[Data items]
┌──

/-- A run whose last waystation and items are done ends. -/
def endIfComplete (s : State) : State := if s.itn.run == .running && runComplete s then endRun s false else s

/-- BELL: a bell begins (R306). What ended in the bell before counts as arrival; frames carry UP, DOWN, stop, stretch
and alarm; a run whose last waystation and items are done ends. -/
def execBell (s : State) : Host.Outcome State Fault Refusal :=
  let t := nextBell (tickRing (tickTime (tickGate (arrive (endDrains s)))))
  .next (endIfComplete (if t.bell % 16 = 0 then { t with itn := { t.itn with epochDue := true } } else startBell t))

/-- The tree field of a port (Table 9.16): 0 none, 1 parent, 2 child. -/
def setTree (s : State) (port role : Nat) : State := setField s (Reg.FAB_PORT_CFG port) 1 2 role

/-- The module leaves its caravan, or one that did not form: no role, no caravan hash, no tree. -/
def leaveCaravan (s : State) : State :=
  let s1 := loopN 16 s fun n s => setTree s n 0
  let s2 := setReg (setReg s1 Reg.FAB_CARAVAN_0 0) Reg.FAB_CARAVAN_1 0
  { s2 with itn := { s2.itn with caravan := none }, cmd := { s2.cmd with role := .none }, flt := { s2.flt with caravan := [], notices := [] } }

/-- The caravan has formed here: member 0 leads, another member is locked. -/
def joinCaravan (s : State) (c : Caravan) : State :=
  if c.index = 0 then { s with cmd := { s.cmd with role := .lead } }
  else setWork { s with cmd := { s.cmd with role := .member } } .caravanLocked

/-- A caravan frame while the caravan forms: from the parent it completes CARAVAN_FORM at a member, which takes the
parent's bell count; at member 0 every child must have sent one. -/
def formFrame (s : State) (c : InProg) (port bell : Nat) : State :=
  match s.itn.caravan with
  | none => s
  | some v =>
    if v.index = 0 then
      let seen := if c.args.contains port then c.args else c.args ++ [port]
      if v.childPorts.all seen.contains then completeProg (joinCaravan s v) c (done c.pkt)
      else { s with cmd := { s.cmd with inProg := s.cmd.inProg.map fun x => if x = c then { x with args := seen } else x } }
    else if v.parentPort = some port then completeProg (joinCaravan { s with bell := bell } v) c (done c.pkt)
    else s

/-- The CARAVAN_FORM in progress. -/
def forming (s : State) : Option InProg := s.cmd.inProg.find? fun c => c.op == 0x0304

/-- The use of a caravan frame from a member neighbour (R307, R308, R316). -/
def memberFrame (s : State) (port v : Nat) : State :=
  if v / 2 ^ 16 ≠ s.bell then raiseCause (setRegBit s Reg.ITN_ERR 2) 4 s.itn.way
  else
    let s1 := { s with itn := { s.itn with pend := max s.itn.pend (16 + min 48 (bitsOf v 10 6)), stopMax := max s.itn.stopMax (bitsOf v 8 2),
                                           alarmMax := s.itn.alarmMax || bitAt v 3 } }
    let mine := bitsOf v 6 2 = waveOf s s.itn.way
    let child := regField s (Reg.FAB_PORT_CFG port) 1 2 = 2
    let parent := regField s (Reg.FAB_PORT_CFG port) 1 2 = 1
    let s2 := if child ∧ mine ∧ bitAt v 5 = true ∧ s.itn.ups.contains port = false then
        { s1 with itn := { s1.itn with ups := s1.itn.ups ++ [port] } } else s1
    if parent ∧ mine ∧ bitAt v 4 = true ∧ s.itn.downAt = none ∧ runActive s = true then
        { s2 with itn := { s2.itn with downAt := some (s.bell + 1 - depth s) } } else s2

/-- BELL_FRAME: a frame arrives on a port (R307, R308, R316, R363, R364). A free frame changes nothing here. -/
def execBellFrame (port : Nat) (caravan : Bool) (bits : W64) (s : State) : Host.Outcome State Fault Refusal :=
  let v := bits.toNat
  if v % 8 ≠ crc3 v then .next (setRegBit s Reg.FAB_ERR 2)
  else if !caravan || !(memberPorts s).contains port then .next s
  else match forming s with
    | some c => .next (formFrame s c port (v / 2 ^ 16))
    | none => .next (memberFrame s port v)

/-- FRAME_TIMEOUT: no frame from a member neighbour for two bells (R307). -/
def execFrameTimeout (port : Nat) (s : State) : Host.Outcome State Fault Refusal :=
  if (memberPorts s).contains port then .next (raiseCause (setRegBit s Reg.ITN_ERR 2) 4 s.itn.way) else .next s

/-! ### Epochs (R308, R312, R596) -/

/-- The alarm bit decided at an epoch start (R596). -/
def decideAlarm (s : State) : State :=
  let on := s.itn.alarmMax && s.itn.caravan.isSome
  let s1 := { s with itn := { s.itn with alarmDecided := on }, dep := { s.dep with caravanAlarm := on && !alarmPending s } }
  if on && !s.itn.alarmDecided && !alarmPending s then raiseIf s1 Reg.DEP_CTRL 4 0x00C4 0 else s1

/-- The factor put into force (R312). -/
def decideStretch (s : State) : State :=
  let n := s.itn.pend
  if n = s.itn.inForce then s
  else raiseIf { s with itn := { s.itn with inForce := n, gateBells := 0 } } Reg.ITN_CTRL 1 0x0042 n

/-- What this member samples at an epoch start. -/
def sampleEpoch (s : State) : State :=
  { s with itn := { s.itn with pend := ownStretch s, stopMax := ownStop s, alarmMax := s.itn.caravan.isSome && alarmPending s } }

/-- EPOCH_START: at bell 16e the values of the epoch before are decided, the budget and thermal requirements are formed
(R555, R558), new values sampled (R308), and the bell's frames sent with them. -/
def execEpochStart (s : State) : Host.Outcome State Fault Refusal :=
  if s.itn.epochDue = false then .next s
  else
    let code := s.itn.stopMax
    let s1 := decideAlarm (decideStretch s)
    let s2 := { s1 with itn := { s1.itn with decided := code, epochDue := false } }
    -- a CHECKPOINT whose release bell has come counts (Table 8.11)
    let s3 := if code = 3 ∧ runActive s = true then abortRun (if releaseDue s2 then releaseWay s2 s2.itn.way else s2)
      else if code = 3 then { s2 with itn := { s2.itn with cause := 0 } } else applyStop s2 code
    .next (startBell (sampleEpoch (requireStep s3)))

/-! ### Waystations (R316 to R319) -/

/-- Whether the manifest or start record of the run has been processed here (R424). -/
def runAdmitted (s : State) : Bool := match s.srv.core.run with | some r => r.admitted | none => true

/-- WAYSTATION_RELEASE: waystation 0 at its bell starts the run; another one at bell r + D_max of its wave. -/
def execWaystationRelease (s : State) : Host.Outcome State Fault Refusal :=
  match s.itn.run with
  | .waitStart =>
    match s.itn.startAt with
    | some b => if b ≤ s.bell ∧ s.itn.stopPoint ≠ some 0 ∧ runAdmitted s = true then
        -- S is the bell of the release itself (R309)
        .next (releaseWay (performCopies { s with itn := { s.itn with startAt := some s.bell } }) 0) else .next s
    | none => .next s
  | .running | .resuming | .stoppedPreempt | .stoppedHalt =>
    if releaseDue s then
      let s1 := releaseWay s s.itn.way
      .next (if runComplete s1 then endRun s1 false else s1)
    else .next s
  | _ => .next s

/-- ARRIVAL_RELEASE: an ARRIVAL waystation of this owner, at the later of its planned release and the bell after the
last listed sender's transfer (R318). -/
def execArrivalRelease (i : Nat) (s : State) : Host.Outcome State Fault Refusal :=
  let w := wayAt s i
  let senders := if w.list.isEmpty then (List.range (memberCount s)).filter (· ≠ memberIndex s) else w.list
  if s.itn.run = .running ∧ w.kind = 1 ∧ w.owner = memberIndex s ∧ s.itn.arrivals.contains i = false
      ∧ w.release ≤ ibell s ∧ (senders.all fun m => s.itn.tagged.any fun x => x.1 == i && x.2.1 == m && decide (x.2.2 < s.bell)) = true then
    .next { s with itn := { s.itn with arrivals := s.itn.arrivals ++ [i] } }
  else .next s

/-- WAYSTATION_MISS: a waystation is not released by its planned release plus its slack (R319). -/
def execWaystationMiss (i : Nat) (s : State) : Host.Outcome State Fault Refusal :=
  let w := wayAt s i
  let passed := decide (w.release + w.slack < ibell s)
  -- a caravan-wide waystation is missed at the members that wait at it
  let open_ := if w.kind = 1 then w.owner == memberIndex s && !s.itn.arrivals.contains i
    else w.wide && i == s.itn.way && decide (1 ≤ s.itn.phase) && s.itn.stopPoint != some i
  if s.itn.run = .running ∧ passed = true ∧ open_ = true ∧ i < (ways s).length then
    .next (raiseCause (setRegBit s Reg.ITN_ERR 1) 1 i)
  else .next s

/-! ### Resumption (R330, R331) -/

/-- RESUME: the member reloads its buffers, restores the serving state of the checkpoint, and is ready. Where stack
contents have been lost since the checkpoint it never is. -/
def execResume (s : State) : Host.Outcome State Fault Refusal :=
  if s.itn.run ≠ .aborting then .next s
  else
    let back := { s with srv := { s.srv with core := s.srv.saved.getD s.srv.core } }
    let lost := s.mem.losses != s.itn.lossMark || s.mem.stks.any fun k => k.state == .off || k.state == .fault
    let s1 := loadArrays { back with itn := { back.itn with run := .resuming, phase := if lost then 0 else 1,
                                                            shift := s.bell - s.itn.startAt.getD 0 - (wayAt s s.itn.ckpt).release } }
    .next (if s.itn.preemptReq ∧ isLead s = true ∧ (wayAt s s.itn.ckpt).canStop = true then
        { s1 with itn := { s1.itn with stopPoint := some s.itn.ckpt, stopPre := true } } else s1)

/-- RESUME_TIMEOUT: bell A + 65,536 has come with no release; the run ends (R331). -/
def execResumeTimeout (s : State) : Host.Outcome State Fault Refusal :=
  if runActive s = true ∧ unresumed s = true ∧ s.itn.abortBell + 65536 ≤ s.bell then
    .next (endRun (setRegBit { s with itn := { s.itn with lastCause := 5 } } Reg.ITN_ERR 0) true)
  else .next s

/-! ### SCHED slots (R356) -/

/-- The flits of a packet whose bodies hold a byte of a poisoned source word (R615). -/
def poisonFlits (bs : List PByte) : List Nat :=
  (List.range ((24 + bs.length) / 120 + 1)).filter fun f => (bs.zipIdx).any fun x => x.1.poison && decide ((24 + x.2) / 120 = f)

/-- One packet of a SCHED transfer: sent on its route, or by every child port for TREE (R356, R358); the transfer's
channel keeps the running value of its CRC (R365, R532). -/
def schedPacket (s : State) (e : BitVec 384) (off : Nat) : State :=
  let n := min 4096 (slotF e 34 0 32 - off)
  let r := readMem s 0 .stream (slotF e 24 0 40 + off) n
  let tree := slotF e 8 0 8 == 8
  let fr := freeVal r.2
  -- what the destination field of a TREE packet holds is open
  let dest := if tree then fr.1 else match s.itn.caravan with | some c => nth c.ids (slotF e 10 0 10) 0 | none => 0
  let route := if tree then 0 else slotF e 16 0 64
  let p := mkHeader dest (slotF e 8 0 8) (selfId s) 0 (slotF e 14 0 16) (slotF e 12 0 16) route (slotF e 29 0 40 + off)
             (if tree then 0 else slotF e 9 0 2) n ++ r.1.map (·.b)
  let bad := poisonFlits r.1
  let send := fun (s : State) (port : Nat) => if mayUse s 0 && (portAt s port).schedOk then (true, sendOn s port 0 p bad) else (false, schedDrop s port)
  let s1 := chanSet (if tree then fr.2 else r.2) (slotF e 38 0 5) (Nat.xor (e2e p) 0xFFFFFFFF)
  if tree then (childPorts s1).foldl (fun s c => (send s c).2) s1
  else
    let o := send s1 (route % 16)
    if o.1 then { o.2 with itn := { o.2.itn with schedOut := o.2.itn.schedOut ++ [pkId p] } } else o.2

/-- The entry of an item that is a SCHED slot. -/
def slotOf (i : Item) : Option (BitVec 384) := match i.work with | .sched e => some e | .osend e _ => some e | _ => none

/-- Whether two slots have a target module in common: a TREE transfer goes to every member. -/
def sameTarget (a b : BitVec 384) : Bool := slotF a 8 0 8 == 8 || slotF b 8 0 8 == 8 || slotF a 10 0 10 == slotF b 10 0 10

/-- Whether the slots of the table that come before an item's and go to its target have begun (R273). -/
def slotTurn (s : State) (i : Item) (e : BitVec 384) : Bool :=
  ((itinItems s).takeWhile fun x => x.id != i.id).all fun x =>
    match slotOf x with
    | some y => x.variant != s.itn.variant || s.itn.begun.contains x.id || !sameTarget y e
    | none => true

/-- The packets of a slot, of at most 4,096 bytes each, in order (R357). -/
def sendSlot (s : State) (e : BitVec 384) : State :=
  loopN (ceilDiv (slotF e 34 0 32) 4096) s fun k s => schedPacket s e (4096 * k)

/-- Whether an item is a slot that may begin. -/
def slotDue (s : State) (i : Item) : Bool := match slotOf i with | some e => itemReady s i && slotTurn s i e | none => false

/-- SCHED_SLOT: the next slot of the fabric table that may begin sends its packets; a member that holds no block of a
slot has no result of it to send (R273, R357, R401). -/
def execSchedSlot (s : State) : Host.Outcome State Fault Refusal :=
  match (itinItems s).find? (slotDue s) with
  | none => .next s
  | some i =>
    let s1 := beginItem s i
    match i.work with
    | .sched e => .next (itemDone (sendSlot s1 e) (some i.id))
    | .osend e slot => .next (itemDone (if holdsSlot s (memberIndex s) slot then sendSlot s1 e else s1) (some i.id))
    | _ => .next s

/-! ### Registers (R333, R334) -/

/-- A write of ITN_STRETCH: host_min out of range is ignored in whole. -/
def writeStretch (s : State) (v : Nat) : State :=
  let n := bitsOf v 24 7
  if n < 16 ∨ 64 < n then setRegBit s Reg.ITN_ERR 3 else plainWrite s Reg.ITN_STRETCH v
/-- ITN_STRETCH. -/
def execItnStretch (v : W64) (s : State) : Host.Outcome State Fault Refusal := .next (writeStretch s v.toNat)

└──

WHAT TO DO:
When the word "osend" shows up in a line of the entries, pull that line out.

ANSWER SPACE:
def slotOf (i : Item) : Option (BitVec 384) := match i.work with | .sched e => some e | .osend e _ => some e | _ => none
    | .osend e slot => .next (itemDone (if holdsSlot s (memberIndex s) slot then sendSlot s1 e else s1) (some i.id))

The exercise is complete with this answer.